• WHAT YOU ARE ASKED TO DO
Please output exactly the part of the records below that opens with the line containing "(serveInterrupt s).px = s.px := rfl" and closes with the line containing "(serveInterrupt s).btn1 = s.btn1 := rfl", both lines included, and nothing else.

::::::

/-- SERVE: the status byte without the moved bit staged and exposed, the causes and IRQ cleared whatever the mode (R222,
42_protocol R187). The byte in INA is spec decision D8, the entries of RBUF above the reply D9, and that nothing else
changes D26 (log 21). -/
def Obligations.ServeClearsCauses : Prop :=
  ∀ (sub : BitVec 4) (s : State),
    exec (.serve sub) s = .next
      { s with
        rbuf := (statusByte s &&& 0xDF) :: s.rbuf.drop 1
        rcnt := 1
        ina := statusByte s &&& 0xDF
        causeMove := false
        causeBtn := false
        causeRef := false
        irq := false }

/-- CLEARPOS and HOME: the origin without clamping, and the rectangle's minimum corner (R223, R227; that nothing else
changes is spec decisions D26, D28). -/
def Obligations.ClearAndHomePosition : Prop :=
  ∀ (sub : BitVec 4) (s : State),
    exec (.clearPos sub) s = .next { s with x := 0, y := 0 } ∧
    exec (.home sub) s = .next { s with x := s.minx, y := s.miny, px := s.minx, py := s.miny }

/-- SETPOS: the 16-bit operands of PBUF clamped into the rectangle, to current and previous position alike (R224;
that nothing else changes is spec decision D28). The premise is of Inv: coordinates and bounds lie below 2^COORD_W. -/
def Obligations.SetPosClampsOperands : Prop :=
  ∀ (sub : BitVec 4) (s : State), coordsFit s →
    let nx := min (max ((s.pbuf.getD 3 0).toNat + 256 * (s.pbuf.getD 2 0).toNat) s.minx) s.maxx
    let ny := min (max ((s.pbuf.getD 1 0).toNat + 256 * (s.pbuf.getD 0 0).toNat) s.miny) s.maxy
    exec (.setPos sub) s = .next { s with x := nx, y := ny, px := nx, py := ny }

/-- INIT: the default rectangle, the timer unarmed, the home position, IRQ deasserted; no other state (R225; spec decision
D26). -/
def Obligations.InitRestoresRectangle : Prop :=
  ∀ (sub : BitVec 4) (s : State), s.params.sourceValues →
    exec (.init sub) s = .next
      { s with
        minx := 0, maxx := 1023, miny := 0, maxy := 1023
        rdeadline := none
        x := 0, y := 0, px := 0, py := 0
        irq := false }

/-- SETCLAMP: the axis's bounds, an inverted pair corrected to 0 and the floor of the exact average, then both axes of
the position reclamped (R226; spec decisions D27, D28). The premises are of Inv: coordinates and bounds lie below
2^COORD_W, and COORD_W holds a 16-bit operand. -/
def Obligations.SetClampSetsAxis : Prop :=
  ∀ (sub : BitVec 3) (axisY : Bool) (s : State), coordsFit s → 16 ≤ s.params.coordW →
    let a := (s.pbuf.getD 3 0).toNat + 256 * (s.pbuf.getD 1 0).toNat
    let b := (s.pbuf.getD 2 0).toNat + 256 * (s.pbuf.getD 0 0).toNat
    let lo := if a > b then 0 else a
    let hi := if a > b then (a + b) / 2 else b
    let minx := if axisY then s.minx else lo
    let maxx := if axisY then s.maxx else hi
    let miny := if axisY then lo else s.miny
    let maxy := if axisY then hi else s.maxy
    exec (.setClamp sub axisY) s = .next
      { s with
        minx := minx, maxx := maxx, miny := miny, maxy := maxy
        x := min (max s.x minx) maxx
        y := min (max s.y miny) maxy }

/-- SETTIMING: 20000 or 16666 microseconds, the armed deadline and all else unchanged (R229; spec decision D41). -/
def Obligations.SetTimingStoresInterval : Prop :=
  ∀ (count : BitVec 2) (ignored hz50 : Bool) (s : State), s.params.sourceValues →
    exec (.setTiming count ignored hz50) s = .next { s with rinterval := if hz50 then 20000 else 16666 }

::::::

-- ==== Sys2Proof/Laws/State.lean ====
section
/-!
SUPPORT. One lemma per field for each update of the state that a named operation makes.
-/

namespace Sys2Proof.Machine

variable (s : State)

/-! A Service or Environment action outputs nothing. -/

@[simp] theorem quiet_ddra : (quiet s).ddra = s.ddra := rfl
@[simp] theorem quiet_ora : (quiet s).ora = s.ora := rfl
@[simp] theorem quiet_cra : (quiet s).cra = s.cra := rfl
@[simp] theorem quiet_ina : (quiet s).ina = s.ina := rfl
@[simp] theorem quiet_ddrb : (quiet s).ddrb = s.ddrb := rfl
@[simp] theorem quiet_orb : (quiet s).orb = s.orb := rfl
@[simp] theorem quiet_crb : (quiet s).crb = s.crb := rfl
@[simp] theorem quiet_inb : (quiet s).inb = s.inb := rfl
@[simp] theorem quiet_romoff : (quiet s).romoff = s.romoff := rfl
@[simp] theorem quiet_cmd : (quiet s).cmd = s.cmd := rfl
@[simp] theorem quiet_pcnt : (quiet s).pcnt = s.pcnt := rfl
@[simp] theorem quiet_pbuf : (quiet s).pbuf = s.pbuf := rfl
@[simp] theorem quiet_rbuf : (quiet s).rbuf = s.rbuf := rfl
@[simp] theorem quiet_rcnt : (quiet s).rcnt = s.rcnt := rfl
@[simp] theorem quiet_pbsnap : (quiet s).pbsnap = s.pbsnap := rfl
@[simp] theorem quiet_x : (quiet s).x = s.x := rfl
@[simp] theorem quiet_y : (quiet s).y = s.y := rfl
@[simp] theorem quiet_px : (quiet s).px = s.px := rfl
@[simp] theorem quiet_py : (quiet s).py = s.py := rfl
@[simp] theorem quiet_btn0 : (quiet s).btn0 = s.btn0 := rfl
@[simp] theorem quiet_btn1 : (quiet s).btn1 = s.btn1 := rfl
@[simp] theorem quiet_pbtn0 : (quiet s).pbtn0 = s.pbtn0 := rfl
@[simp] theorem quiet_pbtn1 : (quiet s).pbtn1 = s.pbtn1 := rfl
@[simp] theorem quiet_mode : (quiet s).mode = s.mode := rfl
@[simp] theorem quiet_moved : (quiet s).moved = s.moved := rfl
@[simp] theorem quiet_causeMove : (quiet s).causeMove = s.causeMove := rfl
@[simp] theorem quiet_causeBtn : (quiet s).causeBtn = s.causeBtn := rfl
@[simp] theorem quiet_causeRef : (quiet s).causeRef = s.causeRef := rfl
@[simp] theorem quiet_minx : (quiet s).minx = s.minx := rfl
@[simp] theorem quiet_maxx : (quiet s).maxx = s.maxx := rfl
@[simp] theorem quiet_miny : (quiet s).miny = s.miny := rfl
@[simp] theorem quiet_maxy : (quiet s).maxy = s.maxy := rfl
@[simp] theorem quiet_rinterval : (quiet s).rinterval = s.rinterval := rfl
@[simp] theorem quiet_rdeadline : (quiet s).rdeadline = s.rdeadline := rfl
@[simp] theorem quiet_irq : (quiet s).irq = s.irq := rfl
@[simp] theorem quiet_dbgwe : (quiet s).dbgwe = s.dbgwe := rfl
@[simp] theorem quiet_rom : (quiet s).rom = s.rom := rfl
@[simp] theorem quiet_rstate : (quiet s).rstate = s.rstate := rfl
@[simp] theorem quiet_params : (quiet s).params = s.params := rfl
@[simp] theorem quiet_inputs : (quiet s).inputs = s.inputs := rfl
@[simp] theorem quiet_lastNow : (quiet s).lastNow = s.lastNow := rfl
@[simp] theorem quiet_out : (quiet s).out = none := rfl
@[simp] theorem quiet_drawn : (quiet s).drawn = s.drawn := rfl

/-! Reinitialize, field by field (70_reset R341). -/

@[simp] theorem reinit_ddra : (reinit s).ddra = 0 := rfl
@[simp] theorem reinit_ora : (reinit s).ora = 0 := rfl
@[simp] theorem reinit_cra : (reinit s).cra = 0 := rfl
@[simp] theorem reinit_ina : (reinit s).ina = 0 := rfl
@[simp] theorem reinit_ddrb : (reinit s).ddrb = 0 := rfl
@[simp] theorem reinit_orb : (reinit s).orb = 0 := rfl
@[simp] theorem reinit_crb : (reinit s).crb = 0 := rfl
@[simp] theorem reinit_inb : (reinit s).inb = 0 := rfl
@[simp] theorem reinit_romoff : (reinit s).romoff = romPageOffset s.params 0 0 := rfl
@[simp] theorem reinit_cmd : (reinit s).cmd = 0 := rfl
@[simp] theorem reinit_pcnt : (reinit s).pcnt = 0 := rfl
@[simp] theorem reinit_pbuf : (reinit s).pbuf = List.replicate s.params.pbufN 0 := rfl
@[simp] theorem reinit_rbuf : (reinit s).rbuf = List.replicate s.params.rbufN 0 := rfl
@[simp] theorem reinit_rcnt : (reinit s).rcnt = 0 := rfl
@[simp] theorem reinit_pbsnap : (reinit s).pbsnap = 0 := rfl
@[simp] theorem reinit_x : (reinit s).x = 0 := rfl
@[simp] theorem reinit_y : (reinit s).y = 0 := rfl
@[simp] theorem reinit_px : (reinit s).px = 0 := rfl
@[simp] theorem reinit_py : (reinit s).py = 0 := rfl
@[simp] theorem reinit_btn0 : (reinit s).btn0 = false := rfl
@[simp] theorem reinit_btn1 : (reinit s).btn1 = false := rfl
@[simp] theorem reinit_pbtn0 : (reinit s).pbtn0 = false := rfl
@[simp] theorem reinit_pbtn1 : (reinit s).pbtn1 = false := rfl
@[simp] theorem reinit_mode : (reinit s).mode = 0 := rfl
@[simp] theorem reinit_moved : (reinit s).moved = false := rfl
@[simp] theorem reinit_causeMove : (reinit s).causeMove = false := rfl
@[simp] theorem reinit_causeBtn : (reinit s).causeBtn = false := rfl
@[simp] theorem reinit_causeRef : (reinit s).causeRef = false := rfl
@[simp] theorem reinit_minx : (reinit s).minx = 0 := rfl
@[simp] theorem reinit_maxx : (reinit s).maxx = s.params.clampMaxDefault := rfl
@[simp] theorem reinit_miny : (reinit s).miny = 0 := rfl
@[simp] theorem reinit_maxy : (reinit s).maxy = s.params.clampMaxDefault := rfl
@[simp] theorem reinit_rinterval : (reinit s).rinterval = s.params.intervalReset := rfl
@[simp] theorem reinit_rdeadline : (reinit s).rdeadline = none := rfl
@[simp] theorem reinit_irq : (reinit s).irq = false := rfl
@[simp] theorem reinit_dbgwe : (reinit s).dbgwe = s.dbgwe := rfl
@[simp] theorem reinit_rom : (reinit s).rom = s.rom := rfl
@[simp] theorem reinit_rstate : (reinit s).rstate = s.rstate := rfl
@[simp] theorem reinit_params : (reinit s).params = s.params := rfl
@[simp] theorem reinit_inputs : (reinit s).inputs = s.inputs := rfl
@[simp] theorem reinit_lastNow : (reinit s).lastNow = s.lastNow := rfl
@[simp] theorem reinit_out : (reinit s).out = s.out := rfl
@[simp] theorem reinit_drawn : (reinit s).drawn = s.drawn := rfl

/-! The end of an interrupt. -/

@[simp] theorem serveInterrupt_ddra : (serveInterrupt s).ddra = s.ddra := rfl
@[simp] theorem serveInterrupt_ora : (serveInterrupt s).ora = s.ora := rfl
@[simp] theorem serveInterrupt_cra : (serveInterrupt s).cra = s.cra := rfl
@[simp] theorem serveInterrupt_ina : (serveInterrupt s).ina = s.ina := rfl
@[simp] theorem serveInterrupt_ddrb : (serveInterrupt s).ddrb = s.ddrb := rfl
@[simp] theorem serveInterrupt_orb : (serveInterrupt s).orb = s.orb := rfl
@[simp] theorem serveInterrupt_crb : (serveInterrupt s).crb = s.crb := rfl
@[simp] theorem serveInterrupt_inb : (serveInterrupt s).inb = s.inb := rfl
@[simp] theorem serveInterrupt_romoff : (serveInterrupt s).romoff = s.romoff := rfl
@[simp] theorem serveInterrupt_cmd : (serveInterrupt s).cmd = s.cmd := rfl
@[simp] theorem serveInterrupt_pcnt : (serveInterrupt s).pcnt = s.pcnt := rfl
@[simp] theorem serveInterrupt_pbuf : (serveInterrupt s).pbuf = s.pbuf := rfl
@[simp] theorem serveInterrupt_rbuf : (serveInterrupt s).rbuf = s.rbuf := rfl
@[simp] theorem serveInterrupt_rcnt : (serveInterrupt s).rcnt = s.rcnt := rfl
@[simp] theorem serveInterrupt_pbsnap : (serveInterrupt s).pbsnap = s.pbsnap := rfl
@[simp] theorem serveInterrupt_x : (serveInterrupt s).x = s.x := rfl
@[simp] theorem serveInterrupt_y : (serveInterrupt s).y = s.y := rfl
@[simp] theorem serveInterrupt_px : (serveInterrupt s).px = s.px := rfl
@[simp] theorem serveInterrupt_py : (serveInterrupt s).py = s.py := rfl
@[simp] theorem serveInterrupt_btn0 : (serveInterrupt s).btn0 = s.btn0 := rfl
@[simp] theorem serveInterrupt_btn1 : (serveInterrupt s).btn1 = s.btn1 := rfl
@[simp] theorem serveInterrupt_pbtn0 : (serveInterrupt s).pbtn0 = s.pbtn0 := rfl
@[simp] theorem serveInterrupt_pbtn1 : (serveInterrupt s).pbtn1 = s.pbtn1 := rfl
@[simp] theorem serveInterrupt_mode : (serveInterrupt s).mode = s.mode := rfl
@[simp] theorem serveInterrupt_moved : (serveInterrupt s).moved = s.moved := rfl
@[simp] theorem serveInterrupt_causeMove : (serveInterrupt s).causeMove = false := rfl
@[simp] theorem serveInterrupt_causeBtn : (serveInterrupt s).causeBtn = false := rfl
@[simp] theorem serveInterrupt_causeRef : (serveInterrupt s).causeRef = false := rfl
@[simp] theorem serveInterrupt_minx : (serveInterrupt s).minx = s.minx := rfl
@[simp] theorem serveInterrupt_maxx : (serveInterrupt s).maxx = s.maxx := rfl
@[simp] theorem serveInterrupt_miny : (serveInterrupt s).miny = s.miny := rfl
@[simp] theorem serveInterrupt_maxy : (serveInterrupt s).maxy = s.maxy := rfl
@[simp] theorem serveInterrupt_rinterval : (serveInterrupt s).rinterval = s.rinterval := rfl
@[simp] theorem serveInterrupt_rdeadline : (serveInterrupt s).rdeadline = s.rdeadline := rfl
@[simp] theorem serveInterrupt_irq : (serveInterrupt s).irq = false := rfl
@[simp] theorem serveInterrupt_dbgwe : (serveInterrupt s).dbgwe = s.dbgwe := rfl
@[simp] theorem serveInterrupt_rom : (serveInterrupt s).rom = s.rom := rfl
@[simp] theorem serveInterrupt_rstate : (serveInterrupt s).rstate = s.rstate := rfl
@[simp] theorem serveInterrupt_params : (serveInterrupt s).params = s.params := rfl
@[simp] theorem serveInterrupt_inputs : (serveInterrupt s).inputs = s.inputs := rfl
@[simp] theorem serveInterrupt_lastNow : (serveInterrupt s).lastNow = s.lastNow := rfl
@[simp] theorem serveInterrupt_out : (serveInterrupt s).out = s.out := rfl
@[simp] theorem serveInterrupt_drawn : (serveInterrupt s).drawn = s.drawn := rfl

::::::

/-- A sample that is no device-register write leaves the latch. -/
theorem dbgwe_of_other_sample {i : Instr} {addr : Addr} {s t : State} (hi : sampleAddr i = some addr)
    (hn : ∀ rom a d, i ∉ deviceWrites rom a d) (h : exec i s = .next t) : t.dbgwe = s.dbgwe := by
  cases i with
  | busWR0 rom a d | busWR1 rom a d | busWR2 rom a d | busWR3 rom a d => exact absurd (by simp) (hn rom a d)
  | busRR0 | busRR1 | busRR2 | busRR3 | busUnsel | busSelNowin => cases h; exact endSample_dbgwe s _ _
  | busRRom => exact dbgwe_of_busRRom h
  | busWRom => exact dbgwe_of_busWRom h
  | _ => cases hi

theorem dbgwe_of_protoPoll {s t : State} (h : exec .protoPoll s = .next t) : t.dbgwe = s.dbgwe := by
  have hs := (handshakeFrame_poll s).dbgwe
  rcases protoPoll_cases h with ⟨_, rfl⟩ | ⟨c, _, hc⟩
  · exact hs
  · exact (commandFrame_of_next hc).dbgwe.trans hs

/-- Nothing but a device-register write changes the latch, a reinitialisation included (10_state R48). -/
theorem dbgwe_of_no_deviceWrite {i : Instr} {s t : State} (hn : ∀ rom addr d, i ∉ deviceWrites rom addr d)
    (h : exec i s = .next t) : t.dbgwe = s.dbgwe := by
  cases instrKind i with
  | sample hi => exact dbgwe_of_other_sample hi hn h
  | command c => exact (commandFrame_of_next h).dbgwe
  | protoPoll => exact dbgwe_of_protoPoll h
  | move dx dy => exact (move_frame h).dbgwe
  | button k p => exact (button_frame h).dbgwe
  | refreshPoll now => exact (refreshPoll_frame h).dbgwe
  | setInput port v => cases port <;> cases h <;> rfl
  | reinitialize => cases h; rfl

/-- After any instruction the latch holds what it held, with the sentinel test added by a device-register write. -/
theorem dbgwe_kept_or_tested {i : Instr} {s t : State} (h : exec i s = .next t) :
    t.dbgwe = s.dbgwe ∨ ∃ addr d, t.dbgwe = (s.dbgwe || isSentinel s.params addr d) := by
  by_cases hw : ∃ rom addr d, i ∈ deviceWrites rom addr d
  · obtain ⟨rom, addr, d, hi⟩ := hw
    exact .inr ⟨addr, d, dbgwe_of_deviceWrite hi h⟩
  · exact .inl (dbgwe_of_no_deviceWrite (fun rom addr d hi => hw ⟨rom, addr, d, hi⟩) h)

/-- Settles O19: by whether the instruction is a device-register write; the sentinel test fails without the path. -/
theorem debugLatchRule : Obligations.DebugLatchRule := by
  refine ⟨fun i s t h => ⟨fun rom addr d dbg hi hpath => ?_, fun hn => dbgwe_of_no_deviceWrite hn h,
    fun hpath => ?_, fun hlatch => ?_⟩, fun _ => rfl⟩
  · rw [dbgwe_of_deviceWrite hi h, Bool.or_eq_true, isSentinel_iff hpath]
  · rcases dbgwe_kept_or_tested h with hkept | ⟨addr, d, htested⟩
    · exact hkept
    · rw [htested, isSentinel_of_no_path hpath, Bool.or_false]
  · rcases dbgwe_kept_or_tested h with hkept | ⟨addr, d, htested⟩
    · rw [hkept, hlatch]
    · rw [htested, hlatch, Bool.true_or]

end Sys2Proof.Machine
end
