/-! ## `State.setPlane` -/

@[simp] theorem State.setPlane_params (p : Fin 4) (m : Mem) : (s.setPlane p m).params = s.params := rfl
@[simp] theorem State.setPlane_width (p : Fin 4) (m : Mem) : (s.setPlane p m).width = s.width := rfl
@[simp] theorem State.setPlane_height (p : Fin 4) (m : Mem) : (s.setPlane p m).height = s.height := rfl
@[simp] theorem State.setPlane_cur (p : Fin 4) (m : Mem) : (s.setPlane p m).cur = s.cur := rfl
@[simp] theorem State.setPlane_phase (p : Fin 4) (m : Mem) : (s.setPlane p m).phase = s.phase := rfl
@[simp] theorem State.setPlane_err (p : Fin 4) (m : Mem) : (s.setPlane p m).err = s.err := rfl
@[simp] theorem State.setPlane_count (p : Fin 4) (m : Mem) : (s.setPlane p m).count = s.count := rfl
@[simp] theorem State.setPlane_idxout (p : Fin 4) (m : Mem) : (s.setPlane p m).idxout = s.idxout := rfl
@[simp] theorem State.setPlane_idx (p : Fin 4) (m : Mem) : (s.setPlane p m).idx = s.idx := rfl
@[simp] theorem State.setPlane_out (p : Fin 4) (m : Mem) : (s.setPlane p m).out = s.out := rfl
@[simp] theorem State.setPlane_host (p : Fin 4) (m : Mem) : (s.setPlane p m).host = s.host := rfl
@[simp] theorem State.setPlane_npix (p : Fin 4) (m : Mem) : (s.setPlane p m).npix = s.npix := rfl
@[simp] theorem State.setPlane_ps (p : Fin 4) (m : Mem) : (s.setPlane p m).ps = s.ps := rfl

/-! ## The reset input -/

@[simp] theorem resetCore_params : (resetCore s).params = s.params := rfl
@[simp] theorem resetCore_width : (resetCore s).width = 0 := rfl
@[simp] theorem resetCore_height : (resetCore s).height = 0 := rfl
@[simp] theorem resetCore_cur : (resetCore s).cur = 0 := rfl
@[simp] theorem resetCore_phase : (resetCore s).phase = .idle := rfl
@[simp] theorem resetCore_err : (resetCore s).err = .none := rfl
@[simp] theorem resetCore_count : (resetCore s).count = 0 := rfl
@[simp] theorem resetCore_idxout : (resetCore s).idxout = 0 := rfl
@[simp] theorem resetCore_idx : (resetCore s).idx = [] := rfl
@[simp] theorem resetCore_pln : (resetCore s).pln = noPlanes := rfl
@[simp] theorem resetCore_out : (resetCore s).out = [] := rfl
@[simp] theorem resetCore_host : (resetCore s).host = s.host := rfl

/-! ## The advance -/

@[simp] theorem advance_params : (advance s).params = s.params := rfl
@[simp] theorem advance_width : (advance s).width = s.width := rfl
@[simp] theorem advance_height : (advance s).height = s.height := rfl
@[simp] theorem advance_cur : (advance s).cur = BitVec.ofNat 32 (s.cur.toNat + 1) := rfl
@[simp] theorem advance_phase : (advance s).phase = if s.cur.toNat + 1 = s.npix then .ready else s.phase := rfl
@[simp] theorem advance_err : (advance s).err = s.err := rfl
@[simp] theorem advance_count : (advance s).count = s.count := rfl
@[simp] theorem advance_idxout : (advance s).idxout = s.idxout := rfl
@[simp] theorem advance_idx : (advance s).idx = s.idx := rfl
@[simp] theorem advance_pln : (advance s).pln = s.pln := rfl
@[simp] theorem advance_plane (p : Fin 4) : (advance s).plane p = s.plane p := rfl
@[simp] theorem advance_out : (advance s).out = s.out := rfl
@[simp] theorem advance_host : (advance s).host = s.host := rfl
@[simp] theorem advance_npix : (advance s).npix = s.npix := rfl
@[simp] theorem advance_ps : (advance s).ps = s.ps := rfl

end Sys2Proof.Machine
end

::::::

• SOLUTION TO THIS TASK
@[simp] theorem serveInterrupt_px : (serveInterrupt s).px = s.px := rfl
@[simp] theorem serveInterrupt_py : (serveInterrupt s).py = s.py := rfl
@[simp] theorem serveInterrupt_btn0 : (serveInterrupt s).btn0 = s.btn0 := rfl
@[simp] theorem serveInterrupt_btn1 : (serveInterrupt s).btn1 = s.btn1 := rfl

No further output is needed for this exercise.